Source data
/-- A queue has no notice that waits before a later entry. -/
def State.noNotice (s : State) (q : Nat) : Bool := !s.notices.any fun n => n.1 == q

-- Broke records (R351-R353) -------------------------------------------------------------------------------

/-- What caused a cut: a cause of R352 and, for a fault reaction, word 3 of the record. -/
structure Cut where
  cause : Nat
  attr : Word
  deriving DecidableEq, Repr

/-- Word 3 of a broke record: page type, instance, source and class of the fault. -/
def cutAttr (typ inst src cls : Nat) : Word :=
  BitVec.ofNat 32 (typ * 2 ^ 16 + inst * 2 ^ 8 + src * 2 ^ 4 + cls)

/-- The broke record of a task (R352). -/
def State.brokeWords (s : State) (t : Task) (c : Cut) : List Byte :=
  let w := t.worker.getD 0
  let st := match t.st with | .running => 1 | .partial' => 2 | _ => 0
  leBytes 4 (w * 2 ^ 24 + t.handle) ++
    leBytes 4 (t.flow * 2 ^ 20 + st * 2 ^ 16 + c.cause * 2 ^ 8) ++
    leBytes 4 (s.get pgWKR SCH_PROG w) ++ wordBytes c.attr ++ leBytes 8 t.dispAt.toNat ++ leBytes 8 s.now

/-- The words written from an offset of BAR0 on. -/
def State.setRegs (s : State) : Nat → List Word → State
  | _, [] => s
  | o, w :: r => State.setRegs (s.setReg o w) (o + 4) r

/-- The task is on a worker. -/
def Task.onWorker (t : Task) : Bool := t.st == .dispatched || t.st == .running || t.st == .partial'

/-- A broke record written to the broke window, or counted as lost, and offered to stream source 0xC1 (R353). A fabric
worker port that had the task in hand is marked for its late completion (R339). -/
def State.brokeRecord (s : State) (t : Task) (c : Cut) : State :=
  let line := s.brokeWords t c
  let h := s.get pgSCH SCH_BROKE_HEAD
  let h' := (h + 1) % 2048
  let s :=
    if h' == s.get pgSCH SCH_BROKE_TAIL then s.incSat pgSCH SCH_BROKE_CNT.LOST
    else (s.setRegs (brokeBase + 32 * h) (leWords line)).set pgSCH SCH_BROKE_HEAD h'
  let s := (s.offerItem srcFaultLog line s.ts).2
  let s := s.setStatus pgSCH stSCH_BROKE
  let s := s.trace t 6 0 (t.worker.getD 0)
  match t.worker.map wkrKind with
  | some (.port b i) =>
    let w := 7 * b + i
    if t.onWorker then
      { s with
        lateMark := aput s.lateMark w ((aget s.lateMark w).getD 0 + 1),
        dispOut := if t.st == .dispatched then adel s.dispOut w else s.dispOut }
    else s
  | _ => s

/-- Every task on a worker that `p` names is cut off (R351): broke record, record freed, BROKE release to come
in its turn. -/
def State.cutWorkers (s : State) (p : Nat → Bool) (c : Cut) : State :=
  let l := s.tasks.filter fun t => t.onWorker && p (t.worker.getD 256)
  let s := l.foldl (fun s t =>
    let s := s.brokeRecord t c
    let (q, s) := s.stamp
    let t' := { t with rec? := none, st := .complete, kind := 3, compSeq := q, flag := false, status := 0 }
    (s.putTask t t').syncTask t) s
  if l.isEmpty then s else s.serveWaiting

/-- A store error destroys a record: the task is treated as broke whatever its state (R361). -/
def State.breakRecord (s : State) (r : Nat) (c : Cut) : State :=
  match s.tasks.find? fun t => t.rec? == some r with
  | none => s
  | some t =>
    let s := s.brokeRecord t c
    let (q, s) := s.stamp
    let t' := { t with rec? := none, st := .complete, kind := 3, compSeq := q, flag := false, status := 0 }
    ((s.putTask t t').syncTask t).serveWaiting

/-- A clearing reset (R351): broke records for the tasks on workers; HELD, READY and COMPLETE tasks and the
events of hardware pending slots discarded and counted. [Log 65 DEDUCED] -/
def State.schedClear (s : State) (c : Cut) : State :=
  let cut := s.tasks.filter Task.onWorker
  let gone := s.tasks.filter fun t => !t.onWorker && t.rec?.isSome
  let n := gone.length + s.hwSlot.length + s.hwDue.length
  let s := cut.foldl (fun s t => s.brokeRecord t c) s
  let all := s.tasks
  let s := { s with tasks := [], hwSlot := [], hwDue := [], notices := [], haSkip := false }
  let s := s.set pgSCH SCH_BROKE_CNT.DISCARD (min n 0xFFFF)
  (all.foldl (fun s t => s.syncTask t) s).syncUse

/-- The pointers of submission and completion queue `q` set to 0; the PHASE count starts afresh (R358). -/
def State.clearSq (s : State) (q : Nat) : State := (s.set pgHQ SCH_SQ_HEAD 0 q).set pgHQ SCH_SQ_TAIL 0 q

def State.clearCq (s : State) (q : Nat) : State :=
  let s := (s.set pgHQ SCH_CQ_HEAD 0 q).set pgHQ SCH_CQ_TAIL 0 q
  { s with cqPhase := adel s.cqPhase q }

/-- A block reset of a scheduler page (R351, R356, R357, R360). [Log 65 DEDUCED] -/
def State.schedBlockReset (s : State) (page : Nat) (c : Cut) : State :=
  match page with
  | 0 =>
    let s := s.schedClear c
    let o := pgSCH * 0x1000
    s.clearRegs (o + 0x058) (o + 0x08C)
  | 1 => s
  | 2 => s.clearRegs (pgTRC * 0x1000 + 0x048) (pgTRC * 0x1000 + 0x050)
  | _ =>
    let s := s.cutWorkers (fun w => decide (0xF2 ≤ w) && decide (w < 0x100)) c
    let s := { s with notices := [] }
    s.each (List.range 14) fun s q =>
      (((s.set pgHQ SCH_SQ_CFG.EN 0 q).set pgHQ SCH_CQ_CFG.EN 0 q).clearSq q).clearCq q

end Sys2Proof.Machine
end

_Directions_. Write down only the closing run of lines: the one containing "def State.schedBlockReset (s" and every line after it to the end of the entries, exactly.

_Your response_.
def State.schedBlockReset (s : State) (page : Nat) (c : Cut) : State :=
  match page with
  | 0 =>
    let s := s.schedClear c
    let o := pgSCH * 0x1000
    s.clearRegs (o + 0x058) (o + 0x08C)
  | 1 => s
  | 2 => s.clearRegs (pgTRC * 0x1000 + 0x048) (pgTRC * 0x1000 + 0x050)
  | _ =>
    let s := s.cutWorkers (fun w => decide (0xF2 ≤ w) && decide (w < 0x100)) c
    let s := { s with notices := [] }
    s.each (List.range 14) fun s q =>
      (((s.set pgHQ SCH_SQ_CFG.EN 0 q).set pgHQ SCH_CQ_CFG.EN 0 q).clearSq q).clearCq q

end Sys2Proof.Machine
end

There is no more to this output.